In these two paragraphs Chatwin describes wandering from within the mind of a wanderer; the rest of In Patagonia is essentially the same thing described from without. Commenting on why he chose Patagonia for his travels, Chatwin has written that “Patagonia is the farthest place to which man walked from his place of origins. It is therefore a symbol of his restlessness.” And then, commenting on each of the stories he tells: “All the stories were chosen with the purpose of illustrating some particular aspect of wandering and/or of exile: i.e., what happens when you get stuck.” This is an outgrowth of Chatwin’s personal philosophy on humanity–as recounted by Sybille Bedford in The New York Review of Books, he told The Guardian that “he has a horror of houses, possessions, fixed abodes, counting himself naturaliser one of the nomads.
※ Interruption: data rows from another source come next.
/-- A write to a variable: the first write to a retained one after a seal invalidates the seal (R120). -/
def State.setVar (s : State) (l : LaneId) (p : Program) (id v : Nat) : State :=
  match p.decl id with
  | none => s
  | some d =>
    (s.modLn l fun x =>
      { x with vars := x.vars.insert id (v % 256 ^ d.size), sealed := if d.retained then none else x.sealed }).markWrite l d

/-- A block's state in a lane: its own, or the value that its variable has taken. -/
def Lane.fbState (x : Lane) (id : Nat) : FbState :=
  match x.fbs.find? id with
  | some f => f
  | none => ((x.vars.find? id).map FbState.ofNat).getD FbState.init

/-- A scan of a function block. -/
def State.setFb (s : State) (l : LaneId) (p : Program) (id : Nat) (scan : FbState → FbState) : State :=
  match p.decl id with
  | none => s
  | some d =>
    (s.modLn l fun x =>
      { x with fbs := x.fbs.insert id (scan (x.fbState id)),
               sealed := if d.retained then none else x.sealed }).markWrite l d

/-- A block's state after its scan. -/
def State.fb (s : State) (l : LaneId) (id : Nat) : FbState := (s.ln l).fbState id

/-- One operation of a task's code, `per` being the task period in µs. -/
def State.progOp (s : State) (l : LaneId) (p : Program) (per : Nat) : ProgOp → State
  | .set v x => s.setVar l p v x
  | .ton i b pt q et =>
    let s := s.setFb l p i fun f => f.ton b pt per
    (s.setVar l p q (bit (s.fb l i).q)).setVar l p et (s.fb l i).et
  | .tof i b pt q et =>
    let s := s.setFb l p i fun f => f.tof b pt per
    (s.setVar l p q (bit (s.fb l i).q)).setVar l p et (s.fb l i).et
  | .tp i b pt q et =>
    let s := s.setFb l p i fun f => f.tp b pt per
    (s.setVar l p q (bit (s.fb l i).q)).setVar l p et (s.fb l i).et
  | .ctu i cu r pv q cv =>
    let s := s.setFb l p i fun f => f.ctu cu r (toSigned 16 pv)
    (s.setVar l p q (bit (s.fb l i).q)).setVar l p cv (s.fb l i).cv
  | .ctd i cd ld pv q cv =>
    let s := s.setFb l p i fun f => f.ctd cd ld (toSigned 16 pv)
    (s.setVar l p q (bit (s.fb l i).q)).setVar l p cv (s.fb l i).cv
  | .ctud i cu cd r ld pv qu qd cv =>
    let s := s.setFb l p i fun f => f.ctud cu cd r ld (toSigned 16 pv)
    ((s.setVar l p qu (bit (s.fb l i).q)).setVar l p qd (bit (decide ((s.fb l i).cvInt ≤ 0)))).setVar l p cv (s.fb l i).cv
  | .rTrig i b q =>
    let s := s.setFb l p i fun f => f.rTrig b
    s.setVar l p q (bit (s.fb l i).q)
  | .fTrig i b q =>
    let s := s.setFb l p i fun f => f.fTrig b
    s.setVar l p q (bit (s.fb l i).q)

/-! ### Forces -/

/-- The ID of an entry of the active force table. -/
def State.forceId (s : State) (e : Nat) : Nat := s.rd (F.CYCMGR_FORCE_ACT_WORD e 0)

/-- The value of an entry of the active force table. -/
def State.forceValue (s : State) (e : Nat) : Nat :=
  s.rd (F.CYCMGR_FORCE_ACT_WORD e 1) + 2 ^ 32 * s.rd (F.CYCMGR_FORCE_ACT_WORD e 2)

/-- Is an entry applied: in use, with STATUS 0x0? -/
def State.forceApplied (s : State) (e : Nat) : Bool :=
  s.flag (F.CYCMGR_FORCE_ACT3_EN e) && s.rd (F.CYCMGR_FORCE_ACT3_STATUS e) == 0

/-- The entries of the force table. -/
def forceEntries : List Nat := List.range 256

/-- The forces of the active table as a cycle takes them (R129). -/
def State.forcesNow (s : State) : List ForceUse :=
  (forceEntries.filter fun e => s.forceApplied e).map fun e =>
    ⟨s.forceId e, s.forceValue e, s.rd (F.CYCMGR_FORCE_ACT3_POINT e)⟩

/-- CYCMGR_FORCE_STAT follows the table. -/
def State.countForces (s : State) : State :=
  let on := forceEntries.filter fun e => s.forceApplied e
  (s.wr F.CYCMGR_FORCE_STAT_APPLIED on.length).wr F.CYCMGR_FORCE_STAT_VITAL
    (on.filter fun e => s.flag (F.CYCMGR_FORCE_ACT3_VITAL e)).length

/-- A lane applies the forces of the cycle it executes at a point (R130): 0 after agreement, 1 at the end of execute. -/
def State.applyForces (s : State) (l : LaneId) (p : Program) (point : Nat) : State :=
  (s.ln l).forces.foldl (fun s f => if f.point = point ∨ f.point = 2 then s.setVar l p f.id f.value else s) s

/-- The right FORCE_VITAL of the active token (R131). -/
def State.mayForceVital (s : State) : Bool :=
  match s.cyc.token with
  | some k => k.rights.testBit 1
  | none => false

/-- The record of a vital force that is applied (R131). -/
def State.forceRecord (s : State) (p : Program) (e : Nat) : State :=
  let nonce := match s.cyc.token with
    | some k => k.nonce
    | none => 0
  s.progRecord 0x05 6 (p.index (s.forceId e))
    [s.forceId e, s.forceValue e % 2 ^ 32, s.forceValue e / 2 ^ 32, nonce % 2 ^ 32, nonce / 2 ^ 32 % 2 ^ 32,
     nonce / 2 ^ 64 % 2 ^ 32, nonce / 2 ^ 96 % 2 ^ 32]

/-- POINT of a variable's class (R130). -/
def forcePoint (d : VarDecl) : Nat := if d.cls = classOutput then 1 else if d.cls = classInternal then 2 else 0

/-- STATUS, POINT and VITAL of an entry of the active table under a program (R129, R131); an entry that comes to be
applied on a vital variable writes a record. Without a program no ID is in VARTAB. -/
def State.judgeForce (s : State) (p : Option Program) (e : Nat) : State :=
  if !s.flag (F.CYCMGR_FORCE_ACT3_EN e) then s else
  match p, p.bind fun p => p.decl (s.forceId e) with
  | none, _ | _, none => s.wr (F.CYCMGR_FORCE_ACT3_STATUS e) 1
  | some p, some d =>
    let was := s.forceApplied e && s.flag (F.CYCMGR_FORCE_ACT3_VITAL e)
    let s := (s.wr (F.CYCMGR_FORCE_ACT3_POINT e) (forcePoint d)).wr (F.CYCMGR_FORCE_ACT3_VITAL e) (bit d.vital)
    if !d.fits (s.forceValue e) then s.wr (F.CYCMGR_FORCE_ACT3_STATUS e) 3
    else if d.vital ∧ !s.mayForceVital then s.wr (F.CYCMGR_FORCE_ACT3_STATUS e) 2
    else
      let s := s.wr (F.CYCMGR_FORCE_ACT3_STATUS e) 0
      if d.vital ∧ !was then s.forceRecord p e else s

/-- One entry of the back buffer becomes active (R129). -/
def State.copyForce (s : State) (e : Nat) : State :=
  let s := [0, 1, 2].foldl (fun s j => s.wr (F.CYCMGR_FORCE_ACT_WORD e j) (s.rd (F.CYCMGR_FORCE_BACK_WORD e j))) s
  (((s.wr (F.CYCMGR_FORCE_ACT3_EN e) (s.rd (F.CYCMGR_FORCE_BACK3_EN e))).clrF (F.CYCMGR_FORCE_ACT3_POINT e)).clrF
    (F.CYCMGR_FORCE_ACT3_VITAL e)).clrF (F.CYCMGR_FORCE_ACT3_STATUS e)

/-- FORCE_COMMIT makes the back buffer active (R129). -/
def State.commitForces (s : State) : State :=
  let s := forceEntries.foldl State.copyForce s
  (forceEntries.foldl (fun s e => s.judgeForce s.cyc.act e) s).countForces

/-- Vital entries that waited for a token are judged afresh when one becomes active (R131). -/
def State.tokenForces (s : State) : State :=
  (forceEntries.foldl (fun s e =>
    if s.rd (F.CYCMGR_FORCE_ACT3_STATUS e) = 2 then s.judgeForce s.cyc.act e else s) s).countForces

/-- Every vital entry ceases to apply at the end of the token, each with a record (R131). -/
def State.endVitalForces (s : State) : State :=
  (forceEntries.foldl (fun s e =>
    if s.forceApplied e ∧ s.flag (F.CYCMGR_FORCE_ACT3_VITAL e) then
      (s.wr (F.CYCMGR_FORCE_ACT3_STATUS e) 2).progRecord 0x06 6
        ((s.cyc.act.map fun p => p.index (s.forceId e)).getD 0) []
    else s) s).countForces

/-- The token ceases to be active (R134). -/
def State.endToken (s : State) : State :=
  if s.cyc.token.isSome then
    ({ s with cyc := { s.cyc with token := none, tokenOff := false } }.clrF F.CYCMGR_TOKEN_STAT_RIGHTS).endVitalForces
  else s

/-- The force table is cleared (R122). -/
def State.clearForces (s : State) : State :=
  (forceEntries.foldl (fun s e =>
    let s := [0, 1, 2].foldl (fun s j => s.clrF (F.CYCMGR_FORCE_ACT_WORD e j)) s
    (((s.clrF (F.CYCMGR_FORCE_ACT3_EN e)).clrF (F.CYCMGR_FORCE_ACT3_POINT e)).clrF
      (F.CYCMGR_FORCE_ACT3_VITAL e)).clrF (F.CYCMGR_FORCE_ACT3_STATUS e)) s).countForces

/-! ### Banks and online change -/

/-- CYCMGR_TASK_CFG, CYCMGR_ACT_HASH and CYCMGR_INACT_HASH follow the banks. -/
def State.showBanks (s : State) : State :=
  let s := (s.wrHash F.CYCMGR_ACT_HASH_HASH ((s.cyc.act.map Program.hash).getD 0)).wrHash F.CYCMGR_INACT_HASH_HASH
    ((s.cyc.inact.map Program.hash).getD 0)
  let tasks := (s.cyc.act.map Program.tasks).getD []
  (List.range 8).foldl (fun s j =>
    match tasks.find? fun k => k.num = j with
    | some k => (((s.setF (F.CYCMGR_TASK_CFG_PRESENT j)).wr (F.CYCMGR_TASK_CFG_MULT_LOG2 j) k.mult).wr
        (F.CYCMGR_TASK_CFG_PHASE j) k.phase).wr (F.CYCMGR_TASK_CFG_WCET_US j) (min 65535 k.wcet)
    | none => (((s.clrF (F.CYCMGR_TASK_CFG_PRESENT j)).clrF (F.CYCMGR_TASK_CFG_MULT_LOG2 j)).clrF
        (F.CYCMGR_TASK_CFG_PHASE j)).clrF (F.CYCMGR_TASK_CFG_WCET_US j)) s

/-- Case of *Table: Carry-over at online change* for a variable of the new program: its value is carried over. -/
def carries (old : Program) (d : VarDecl) : Bool :=
  d.carried && match old.decl d.id with
    | some e => e.carried && e.sameType d
    | none => false

/-- Does a force stay in force over an online change, and at which point (R132)? DESIGN CHOICE (log entry 79): one on an ID that
both programs declare with the same type stays, carried or not. -/
def ForceUse.over (old next : Program) (vital : Bool) (f : ForceUse) : Option ForceUse :=
  match old.decl f.id, next.decl f.id with
  | some o, some d =>
    if o.sameType d && d.fits f.value && (!d.vital || vital) then some { f with point := forcePoint d } else none
  | _, _ => none

/-- The lane carries its variables over to the new layout (R127), which are writes to the retained ones among them (R120),
and its forces of the switch cycle are filtered (R132). `vital` tells whether vital forces may be applied. -/
def Lane.carryOver (l : Lane) (old next : Program) (vital : Bool) : Lane :=
  let keep := next.vars.filter fun d => carries old d
  { l with
    oldProg := none
    forces := l.forces.filterMap (ForceUse.over old next vital)
    sealed := if next.vars.any fun d => d.retained then none else l.sealed
    vars := keep.foldl (fun m d => match old.decl d.id with
      | some e => if (l.fbs.find? d.id).isSome then m else m.insert d.id (l.valueOf e)
      | none => m) []
    fbs := l.fbs.filter fun x => keep.any fun d => d.id = x.1
    bankHash := some next.hash }

/-- The report entries of *Table: Carry-over at online change*: KIND and variable ID. -/
def ocReport (old next : Program) : List (Nat × Nat) :=
  (old.vars.filterMap fun e => match next.decl e.id with
    | none => some (1, e.id)
    | some d => if d.sameType e then none else some (2, e.id))

/-- A report entry goes to the queue of 4,352 and to the recorder (R128). -/
def State.reportOc (s : State) (p : Program) (r : Nat × Nat) : State :=
  let s := if s.cyc.report.length < 4352 then ({ s with cyc := { s.cyc with report := s.cyc.report ++ [r] } }).pushed 0x4030001C else s
  s.progRecord 0x03 4 (p.index r.2) [r.2]

/-- The force table is filtered at the switch (R132): an entry on a removed or retyped ID is dropped; every other one that no
earlier change has dropped is judged under the new VARTAB. -/
def State.filterForces (s : State) (old next : Program) : State :=
  (forceEntries.foldl (fun s e =>
    if !s.flag (F.CYCMGR_FORCE_ACT3_EN e) ∨ s.rd (F.CYCMGR_FORCE_ACT3_STATUS e) = 4 then s else
    let gone := match old.decl (s.forceId e), next.decl (s.forceId e) with
      | some o, some d => !o.sameType d
      | some _, none => true
      | none, _ => false
    if gone then (s.wr (F.CYCMGR_FORCE_ACT3_STATUS e) 4).reportOc next (3, s.forceId e)
    else s.judgeForce (some next) e) s).countForces

/-- The banks change over at the switch, once for the three lanes (R128): the record with both hashes and the switch cycle
(log entry 35), the report, the filtered forces, and the token, whose end the lanes see from the next VIN swap (R134). -/
def State.switchBanks (s : State) (old next : Program) : State :=
  let s := (s.wr F.CYCMGR_STAT_ACT_BANK (1 - s.rd F.CYCMGR_STAT_ACT_BANK))
  let s := { s with cyc := { s.cyc with act := some next, inact := some old, boot := some next, oc := .idle, report := [] } }
  let s := (List.range 8).foldl (fun s j => s.clrF (F.CYCMGR_TASK_TIME_MAX_US j)) s.showBanks
  let s := s.progRecord 0x02 4 0 (digestWords old.hash ++ digestWords next.hash ++ [s.cyc.ocCyc])
  let s := (ocReport old next).foldl (fun s r => s.reportOc next r) s
  let s := s.filterForces old next
  if s.cyc.token.isSome then { s with cyc := { s.cyc with tokenOff := true } } else s

/-- At the start of the execute of the switch cycle a lane carries its variables over. The first lane to reach it changes
the banks; another that executes runs on under the old tables until it reaches the cycle (R127). -/
def State.ocSwitch (s : State) (l : LaneId) (n : Nat) : State :=
  if n ≠ s.cyc.ocCyc then s else
  match (s.ln l).oldProg, s.cyc.oc, s.cyc.act, s.cyc.inact with
  | some old, _, some next, _ => s.modLn l fun x => x.carryOver old next s.mayForceVital
  | none, .armed, some old, some next =>
    let s := s.modLanes (laneIds.filter fun m => (s.ln m).executes) fun x => { x with oldProg := some old }
    (s.switchBanks old next).modLn l fun x => x.carryOver old next s.mayForceVital
  | _, _, _, _ => s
He appears to believe that settlement is unnatural and degenerative for humankind.”
In Patagonia is the kind of book one would expect to get from someone so committed (at least nominally) to nomadism. In its essential plotlessness, its jumble of stories, travels, and people and places, In Patagonia embodies the feelings of restlessness and wandering. Necessarily lacking much of a central narrative, the book nonetheless propels a reader forward with its episodic, short chapters and Chatwin’s sharp prose that rarely lingers on any detail for more than a few sentences. It is rightly viewed as a groundbreaking work in literature–travel or otherwise.